Let's interrogate the `DataFrame` object!

In [None]:
type(ctd_data)

In [None]:
# Internal nature of the object
print(ctd_data.shape)
print()
print(ctd_data.dtypes)

In [None]:
# View just the tip of data
ctd_data.head(5)

In [None]:
# View the last rows of data
ctd_data.tail(n=2)  # Note the optional argument (available for head() too)
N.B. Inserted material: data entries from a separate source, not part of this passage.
/-! ## outp. The outbox gets one more output. -/

@[simp] theorem outp_pending (o : Output) (s : State) : (outp o s).pending = s.pending := rfl
@[simp] theorem outp_outbox (o : Output) (s : State) : (outp o s).outbox = o :: s.outbox := rfl
@[simp] theorem outp_phase (o : Output) (s : State) : (outp o s).phase = s.phase := rfl
@[simp] theorem outp_auto (o : Output) (s : State) : (outp o s).auto = s.auto := rfl
@[simp] theorem outp_tm (o : Output) (s : State) : (outp o s).tm = s.tm := rfl
@[simp] theorem outp_staged (o : Output) (s : State) : (outp o s).staged = s.staged := rfl
@[simp] theorem outp_cfg (o : Output) (s : State) : (outp o s).cfg = s.cfg := rfl
@[simp] theorem outp_pcie (o : Output) (s : State) : (outp o s).pcie = s.pcie := rfl
@[simp] theorem outp_mp (o : Output) (s : State) : (outp o s).mp = s.mp := rfl
@[simp] theorem outp_rwp (o : Output) (s : State) : (outp o s).rwp = s.rwp := rfl
@[simp] theorem outp_scratch (o : Output) (s : State) : (outp o s).scratch = s.scratch := rfl
@[simp] theorem outp_lockedWr (o : Output) (s : State) : (outp o s).lockedWr = s.lockedWr := rfl
@[simp] theorem outp_orphan (o : Output) (s : State) : (outp o s).orphan = s.orphan := rfl
@[simp] theorem outp_wrOfs (o : Output) (s : State) : (outp o s).wrOfs = s.wrOfs := rfl
@[simp] theorem outp_torn (o : Output) (s : State) : (outp o s).torn = s.torn := rfl
@[simp] theorem outp_tornOfs (o : Output) (s : State) : (outp o s).tornOfs = s.tornOfs := rfl
@[simp] theorem outp_queues (o : Output) (s : State) : (outp o s).queues = s.queues := rfl
@[simp] theorem outp_reserve (o : Output) (s : State) : (outp o s).reserve = s.reserve := rfl
@[simp] theorem outp_rings (o : Output) (s : State) : (outp o s).rings = s.rings := rfl
@[simp] theorem outp_expAlive (o : Output) (s : State) : (outp o s).expAlive = s.expAlive := rfl
@[simp] theorem outp_lastAlive (o : Output) (s : State) : (outp o s).lastAlive = s.lastAlive := rfl
@[simp] theorem outp_outs (o : Output) (s : State) : (outp o s).outs = s.outs := rfl
@[simp] theorem outp_nextId (o : Output) (s : State) : (outp o s).nextId = s.nextId := rfl
@[simp] theorem outp_stsBase (o : Output) (s : State) : (outp o s).stsBase = s.stsBase := rfl
@[simp] theorem outp_tickIrq (o : Output) (s : State) : (outp o s).tickIrq = s.tickIrq := rfl
@[simp] theorem outp_tickDiv (o : Output) (s : State) : (outp o s).tickDiv = s.tickDiv := rfl
@[simp] theorem outp_dberr (o : Output) (s : State) : (outp o s).dberr = s.dberr := rfl
@[simp] theorem outp_dbOfs (o : Output) (s : State) : (outp o s).dbOfs = s.dbOfs := rfl
@[simp] theorem outp_bme (o : Output) (s : State) : (outp o s).bme = s.bme := rfl
@[simp] theorem outp_msix (o : Output) (s : State) : (outp o s).msix = s.msix := rfl
@[simp] theorem outp_cvu (o : Output) (s : State) : (outp o s).cvu = s.cvu := rfl
@[simp] theorem outp_lsp (o : Output) (s : State) : (outp o s).lsp = s.lsp := rfl
@[simp] theorem outp_srcs (o : Output) (s : State) : (outp o s).srcs = s.srcs := rfl
@[simp] theorem outp_latch (o : Output) (s : State) : (outp o s).latch = s.latch := rfl
@[simp] theorem outp_latchSeq (o : Output) (s : State) : (outp o s).latchSeq = s.latchSeq := rfl
@[simp] theorem outp_overflow (o : Output) (s : State) : (outp o s).overflow = s.overflow := rfl
@[simp] theorem outp_fltCount (o : Output) (s : State) : (outp o s).fltCount = s.fltCount := rfl
@[simp] theorem outp_shadows (o : Output) (s : State) : (outp o s).shadows = s.shadows := rfl
@[simp] theorem outp_noted (o : Output) (s : State) : (outp o s).noted = s.noted := rfl
@[simp] theorem outp_alive (o : Output) (s : State) : (outp o s).alive = s.alive := rfl
@[simp] theorem outp_pend (o : Output) (s : State) : (outp o s).pend = s.pend := rfl
@[simp] theorem outp_fronds (o : Output) (s : State) : (outp o s).fronds = s.fronds := rfl
@[simp] theorem outp_field (o : Output) (s : State) : (outp o s).field = s.field := rfl
@[simp] theorem outp_chans (o : Output) (s : State) : (outp o s).chans = s.chans := rfl
@[simp] theorem outp_badPaths (o : Output) (s : State) : (outp o s).badPaths = s.badPaths := rfl
@[simp] theorem outp_boundary (o : Output) (s : State) : (outp o s).boundary = s.boundary := rfl
@[simp] theorem outp_snaps (o : Output) (s : State) : (outp o s).snaps = s.snaps := rfl
@[simp] theorem outp_sumDone (o : Output) (s : State) : (outp o s).sumDone = s.sumDone := rfl
@[simp] theorem outp_sumSnap (o : Output) (s : State) : (outp o s).sumSnap = s.sumSnap := rfl
@[simp] theorem outp_sumEpoch (o : Output) (s : State) : (outp o s).sumEpoch = s.sumEpoch := rfl
@[simp] theorem outp_sumNext (o : Output) (s : State) : (outp o s).sumNext = s.sumNext := rfl
@[simp] theorem outp_sumNextEp (o : Output) (s : State) : (outp o s).sumNextEp = s.sumNextEp := rfl
@[simp] theorem outp_latNow (o : Output) (s : State) : (outp o s).latNow = s.latNow := rfl
@[simp] theorem outp_abs (o : Output) (s : State) : (outp o s).abs = s.abs := rfl
@[simp] theorem outp_absPrev (o : Output) (s : State) : (outp o s).absPrev = s.absPrev := rfl
@[simp] theorem outp_plans (o : Output) (s : State) : (outp o s).plans = s.plans := rfl
@[simp] theorem outp_blocks (o : Output) (s : State) : (outp o s).blocks = s.blocks := rfl
@[simp] theorem outp_feats (o : Output) (s : State) : (outp o s).feats = s.feats := rfl
@[simp] theorem outp_sliceRun (o : Output) (s : State) : (outp o s).sliceRun = s.sliceRun := rfl
@[simp] theorem outp_refs (o : Output) (s : State) : (outp o s).refs = s.refs := rfl
@[simp] theorem outp_map (o : Output) (s : State) : (outp o s).map = s.map := rfl
@[simp] theorem outp_caps (o : Output) (s : State) : (outp o s).caps = s.caps := rfl
@[simp] theorem outp_rules (o : Output) (s : State) : (outp o s).rules = s.rules := rfl
@[simp] theorem outp_rulEval (o : Output) (s : State) : (outp o s).rulEval = s.rulEval := rfl
@[simp] theorem outp_wrSince (o : Output) (s : State) : (outp o s).wrSince = s.wrSince := rfl
@[simp] theorem outp_pwr (o : Output) (s : State) : (outp o s).pwr = s.pwr := rfl
@[simp] theorem outp_bud (o : Output) (s : State) : (outp o s).bud = s.bud := rfl
@[simp] theorem outp_sec (o : Output) (s : State) : (outp o s).sec = s.sec := rfl
@[simp] theorem outp_net (o : Output) (s : State) : (outp o s).net = s.net := rfl
@[simp] theorem outp_xfers (o : Output) (s : State) : (outp o s).xfers = s.xfers := rfl

/-! ## modFrond. The core's state of a frond. -/

@[simp] theorem modFrond_pending (f : Nat) (g : CFrond → CFrond) (s : State) : (modFrond f g s).pending = s.pending := rfl
@[simp] theorem modFrond_outbox (f : Nat) (g : CFrond → CFrond) (s : State) : (modFrond f g s).outbox = s.outbox := rfl
@[simp] theorem modFrond_phase (f : Nat) (g : CFrond → CFrond) (s : State) : (modFrond f g s).phase = s.phase := rfl
@[simp] theorem modFrond_auto (f : Nat) (g : CFrond → CFrond) (s : State) : (modFrond f g s).auto = s.auto := rfl
@[simp] theorem modFrond_tm (f : Nat) (g : CFrond → CFrond) (s : State) : (modFrond f g s).tm = s.tm := rfl
@[simp] theorem modFrond_staged (f : Nat) (g : CFrond → CFrond) (s : State) : (modFrond f g s).staged = s.staged := rfl
@[simp] theorem modFrond_cfg (f : Nat) (g : CFrond → CFrond) (s : State) : (modFrond f g s).cfg = s.cfg := rfl
@[simp] theorem modFrond_pcie (f : Nat) (g : CFrond → CFrond) (s : State) : (modFrond f g s).pcie = s.pcie := rfl
@[simp] theorem modFrond_mp (f : Nat) (g : CFrond → CFrond) (s : State) : (modFrond f g s).mp = s.mp := rfl
@[simp] theorem modFrond_rwp (f : Nat) (g : CFrond → CFrond) (s : State) : (modFrond f g s).rwp = s.rwp := rfl
@[simp] theorem modFrond_scratch (f : Nat) (g : CFrond → CFrond) (s : State) : (modFrond f g s).scratch = s.scratch := rfl
@[simp] theorem modFrond_lockedWr (f : Nat) (g : CFrond → CFrond) (s : State) : (modFrond f g s).lockedWr = s.lockedWr := rfl
@[simp] theorem modFrond_orphan (f : Nat) (g : CFrond → CFrond) (s : State) : (modFrond f g s).orphan = s.orphan := rfl
@[simp] theorem modFrond_wrOfs (f : Nat) (g : CFrond → CFrond) (s : State) : (modFrond f g s).wrOfs = s.wrOfs := rfl
@[simp] theorem modFrond_torn (f : Nat) (g : CFrond → CFrond) (s : State) : (modFrond f g s).torn = s.torn := rfl
@[simp] theorem modFrond_tornOfs (f : Nat) (g : CFrond → CFrond) (s : State) : (modFrond f g s).tornOfs = s.tornOfs := rfl
@[simp] theorem modFrond_queues (f : Nat) (g : CFrond → CFrond) (s : State) : (modFrond f g s).queues = s.queues := rfl
@[simp] theorem modFrond_reserve (f : Nat) (g : CFrond → CFrond) (s : State) : (modFrond f g s).reserve = s.reserve := rfl
@[simp] theorem modFrond_rings (f : Nat) (g : CFrond → CFrond) (s : State) : (modFrond f g s).rings = s.rings := rfl
@[simp] theorem modFrond_expAlive (f : Nat) (g : CFrond → CFrond) (s : State) : (modFrond f g s).expAlive = s.expAlive := rfl
@[simp] theorem modFrond_lastAlive (f : Nat) (g : CFrond → CFrond) (s : State) : (modFrond f g s).lastAlive = s.lastAlive := rfl
@[simp] theorem modFrond_outs (f : Nat) (g : CFrond → CFrond) (s : State) : (modFrond f g s).outs = s.outs := rfl
@[simp] theorem modFrond_nextId (f : Nat) (g : CFrond → CFrond) (s : State) : (modFrond f g s).nextId = s.nextId := rfl
@[simp] theorem modFrond_stsBase (f : Nat) (g : CFrond → CFrond) (s : State) : (modFrond f g s).stsBase = s.stsBase := rfl
@[simp] theorem modFrond_tickIrq (f : Nat) (g : CFrond → CFrond) (s : State) : (modFrond f g s).tickIrq = s.tickIrq := rfl
@[simp] theorem modFrond_tickDiv (f : Nat) (g : CFrond → CFrond) (s : State) : (modFrond f g s).tickDiv = s.tickDiv := rfl
@[simp] theorem modFrond_dberr (f : Nat) (g : CFrond → CFrond) (s : State) : (modFrond f g s).dberr = s.dberr := rfl
@[simp] theorem modFrond_dbOfs (f : Nat) (g : CFrond → CFrond) (s : State) : (modFrond f g s).dbOfs = s.dbOfs := rfl
@[simp] theorem modFrond_bme (f : Nat) (g : CFrond → CFrond) (s : State) : (modFrond f g s).bme = s.bme := rfl
@[simp] theorem modFrond_msix (f : Nat) (g : CFrond → CFrond) (s : State) : (modFrond f g s).msix = s.msix := rfl
@[simp] theorem modFrond_cvu (f : Nat) (g : CFrond → CFrond) (s : State) : (modFrond f g s).cvu = s.cvu := rfl
@[simp] theorem modFrond_lsp (f : Nat) (g : CFrond → CFrond) (s : State) : (modFrond f g s).lsp = s.lsp := rfl
@[simp] theorem modFrond_srcs (f : Nat) (g : CFrond → CFrond) (s : State) : (modFrond f g s).srcs = s.srcs := rfl
@[simp] theorem modFrond_latch (f : Nat) (g : CFrond → CFrond) (s : State) : (modFrond f g s).latch = s.latch := rfl
@[simp] theorem modFrond_latchSeq (f : Nat) (g : CFrond → CFrond) (s : State) : (modFrond f g s).latchSeq = s.latchSeq := rfl
@[simp] theorem modFrond_overflow (f : Nat) (g : CFrond → CFrond) (s : State) : (modFrond f g s).overflow = s.overflow := rfl
@[simp] theorem modFrond_fltCount (f : Nat) (g : CFrond → CFrond) (s : State) : (modFrond f g s).fltCount = s.fltCount := rfl
@[simp] theorem modFrond_shadows (f : Nat) (g : CFrond → CFrond) (s : State) : (modFrond f g s).shadows = s.shadows := rfl
@[simp] theorem modFrond_noted (f : Nat) (g : CFrond → CFrond) (s : State) : (modFrond f g s).noted = s.noted := rfl
@[simp] theorem modFrond_alive (f : Nat) (g : CFrond → CFrond) (s : State) : (modFrond f g s).alive = s.alive := rfl
@[simp] theorem modFrond_pend (f : Nat) (g : CFrond → CFrond) (s : State) : (modFrond f g s).pend = s.pend := rfl
@[simp] theorem modFrond_fronds (f : Nat) (g : CFrond → CFrond) (s : State) : (modFrond f g s).fronds = tmod {} s.fronds f g := rfl
@[simp] theorem modFrond_field (f : Nat) (g : CFrond → CFrond) (s : State) : (modFrond f g s).field = s.field := rfl
@[simp] theorem modFrond_chans (f : Nat) (g : CFrond → CFrond) (s : State) : (modFrond f g s).chans = s.chans := rfl
@[simp] theorem modFrond_badPaths (f : Nat) (g : CFrond → CFrond) (s : State) : (modFrond f g s).badPaths = s.badPaths := rfl
@[simp] theorem modFrond_boundary (f : Nat) (g : CFrond → CFrond) (s : State) : (modFrond f g s).boundary = s.boundary := rfl
@[simp] theorem modFrond_snaps (f : Nat) (g : CFrond → CFrond) (s : State) : (modFrond f g s).snaps = s.snaps := rfl
@[simp] theorem modFrond_sumDone (f : Nat) (g : CFrond → CFrond) (s : State) : (modFrond f g s).sumDone = s.sumDone := rfl
@[simp] theorem modFrond_sumSnap (f : Nat) (g : CFrond → CFrond) (s : State) : (modFrond f g s).sumSnap = s.sumSnap := rfl
@[simp] theorem modFrond_sumEpoch (f : Nat) (g : CFrond → CFrond) (s : State) : (modFrond f g s).sumEpoch = s.sumEpoch := rfl
@[simp] theorem modFrond_sumNext (f : Nat) (g : CFrond → CFrond) (s : State) : (modFrond f g s).sumNext = s.sumNext := rfl
@[simp] theorem modFrond_sumNextEp (f : Nat) (g : CFrond → CFrond) (s : State) : (modFrond f g s).sumNextEp = s.sumNextEp := rfl
@[simp] theorem modFrond_latNow (f : Nat) (g : CFrond → CFrond) (s : State) : (modFrond f g s).latNow = s.latNow := rfl
@[simp] theorem modFrond_abs (f : Nat) (g : CFrond → CFrond) (s : State) : (modFrond f g s).abs = s.abs := rfl
@[simp] theorem modFrond_absPrev (f : Nat) (g : CFrond → CFrond) (s : State) : (modFrond f g s).absPrev = s.absPrev := rfl
@[simp] theorem modFrond_plans (f : Nat) (g : CFrond → CFrond) (s : State) : (modFrond f g s).plans = s.plans := rfl
@[simp] theorem modFrond_blocks (f : Nat) (g : CFrond → CFrond) (s : State) : (modFrond f g s).blocks = s.blocks := rfl
@[simp] theorem modFrond_feats (f : Nat) (g : CFrond → CFrond) (s : State) : (modFrond f g s).feats = s.feats := rfl
@[simp] theorem modFrond_sliceRun (f : Nat) (g : CFrond → CFrond) (s : State) : (modFrond f g s).sliceRun = s.sliceRun := rfl
@[simp] theorem modFrond_refs (f : Nat) (g : CFrond → CFrond) (s : State) : (modFrond f g s).refs = s.refs := rfl
@[simp] theorem modFrond_map (f : Nat) (g : CFrond → CFrond) (s : State) : (modFrond f g s).map = s.map := rfl
@[simp] theorem modFrond_caps (f : Nat) (g : CFrond → CFrond) (s : State) : (modFrond f g s).caps = s.caps := rfl
@[simp] theorem modFrond_rules (f : Nat) (g : CFrond → CFrond) (s : State) : (modFrond f g s).rules = s.rules := rfl
@[simp] theorem modFrond_rulEval (f : Nat) (g : CFrond → CFrond) (s : State) : (modFrond f g s).rulEval = s.rulEval := rfl
@[simp] theorem modFrond_wrSince (f : Nat) (g : CFrond → CFrond) (s : State) : (modFrond f g s).wrSince = s.wrSince := rfl
@[simp] theorem modFrond_pwr (f : Nat) (g : CFrond → CFrond) (s : State) : (modFrond f g s).pwr = s.pwr := rfl
@[simp] theorem modFrond_bud (f : Nat) (g : CFrond → CFrond) (s : State) : (modFrond f g s).bud = s.bud := rfl
@[simp] theorem modFrond_sec (f : Nat) (g : CFrond → CFrond) (s : State) : (modFrond f g s).sec = s.sec := rfl
@[simp] theorem modFrond_net (f : Nat) (g : CFrond → CFrond) (s : State) : (modFrond f g s).net = s.net := rfl
@[simp] theorem modFrond_xfers (f : Nat) (g : CFrond → CFrond) (s : State) : (modFrond f g s).xfers = s.xfers := rfl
Get descriptors for the **vertical** axis (axis=0):

In [None]:
ctd_data.index

Get descriptors for the horizontal axis (axis=1):

In [None]:
ctd_data.columns

A lot of information at once including memory usage:

In [None]:
ctd_data.info()

### Series, pandas' 1D data containter

A series can be constructed with the `pd.Series` constructor (passing an array of values) or from a `DataFrame`, by extracting one of its columns.

In [None]:
temp = ctd_data['Temperature']

Some of its attributes:

In [None]:
print(type(temp))
print(temp.dtype)
print(temp.shape)
print(temp.nbytes)

Show me what you got!

In [None]:
# uncomment to see the values
# temp

### Numpy as pandas's backend

It is always possible to fall back to a good old NumPy array to pass on to scientific libraries that need them: SciPy, scikit-learn, etc

In [None]:
ctd_data['Temperature'].values

In [None]:
type(ctd_data['Temperature'].values)

## Cleaning data

<blockquote class="twitter-tweet" data-lang="en"><p lang="en" dir="ltr">The truth about data science: cleaning your data is 90% of the work. Fitting the model is easy. Interpreting the results is the other 90%.</p>&mdash; Jake VanderPlas (@jakevdp) <a href="https://twitter.com/jakevdp/status/742406386525446144">June 13, 2016</a></blockquote>
<script async src="//platform.twitter.com/widgets.js" charset="utf-8"></script>

In [None]:
list(ctd_data)

### Renaming columns

If we know the units of the variables, we can rename the columns to include these units

In [None]:
ctd_data.columns = ['Depth_(m)', 'Temperature_(C)', 'Oxygen_(ml/l)', 'Irradiance', 'Salinity_(psu)']
ctd_data.columns

Note the use of underscores `_` in the renaming. Putting spaces in variable names can cause problems down the line

### Deleting columns

Let us concentrate our attention on temperature, salinity and oxygen, deleting irradiance from the data frame

In [None]:
ctd_data = ctd_data.drop('Irradiance', 1)

In [None]:
ctd_data.head()

Really it would make more sense to have Depth as the index as the other variables are expected to vary with depth. Make it so!

In [None]:
ctd_data.set_index('Depth_(m)', inplace=True)
ctd_data

## Basic visualisation

### Exercise

Try calling `plot()` method of the `ctd_data` object:

In [None]:
ctd_data.plot()

What happens if put `subplots=True` as an argument of the `plot()` method?

In [None]:
# ctd_data.plot( ... )

It is easy to create other useful plots using `DataFrame`:

In [None]:
fig, (ax0, ax1) = plt.subplots(ncols=2,figsize=(8,4))
ctd_data.boxplot(ax=ax0, column=['Salinity_(psu)'])
ctd_data.boxplot(ax=ax1, column=['Oxygen_(ml/l)']);

As well as just a simple line plot:

## Some statistics

In [None]:
ctd_data.describe()

Much easier than calling them individually with NumPy!

## Computing correlations

Both `Series` and `DataFrames` have a **`corr()`** method to compute the correlation coefficient.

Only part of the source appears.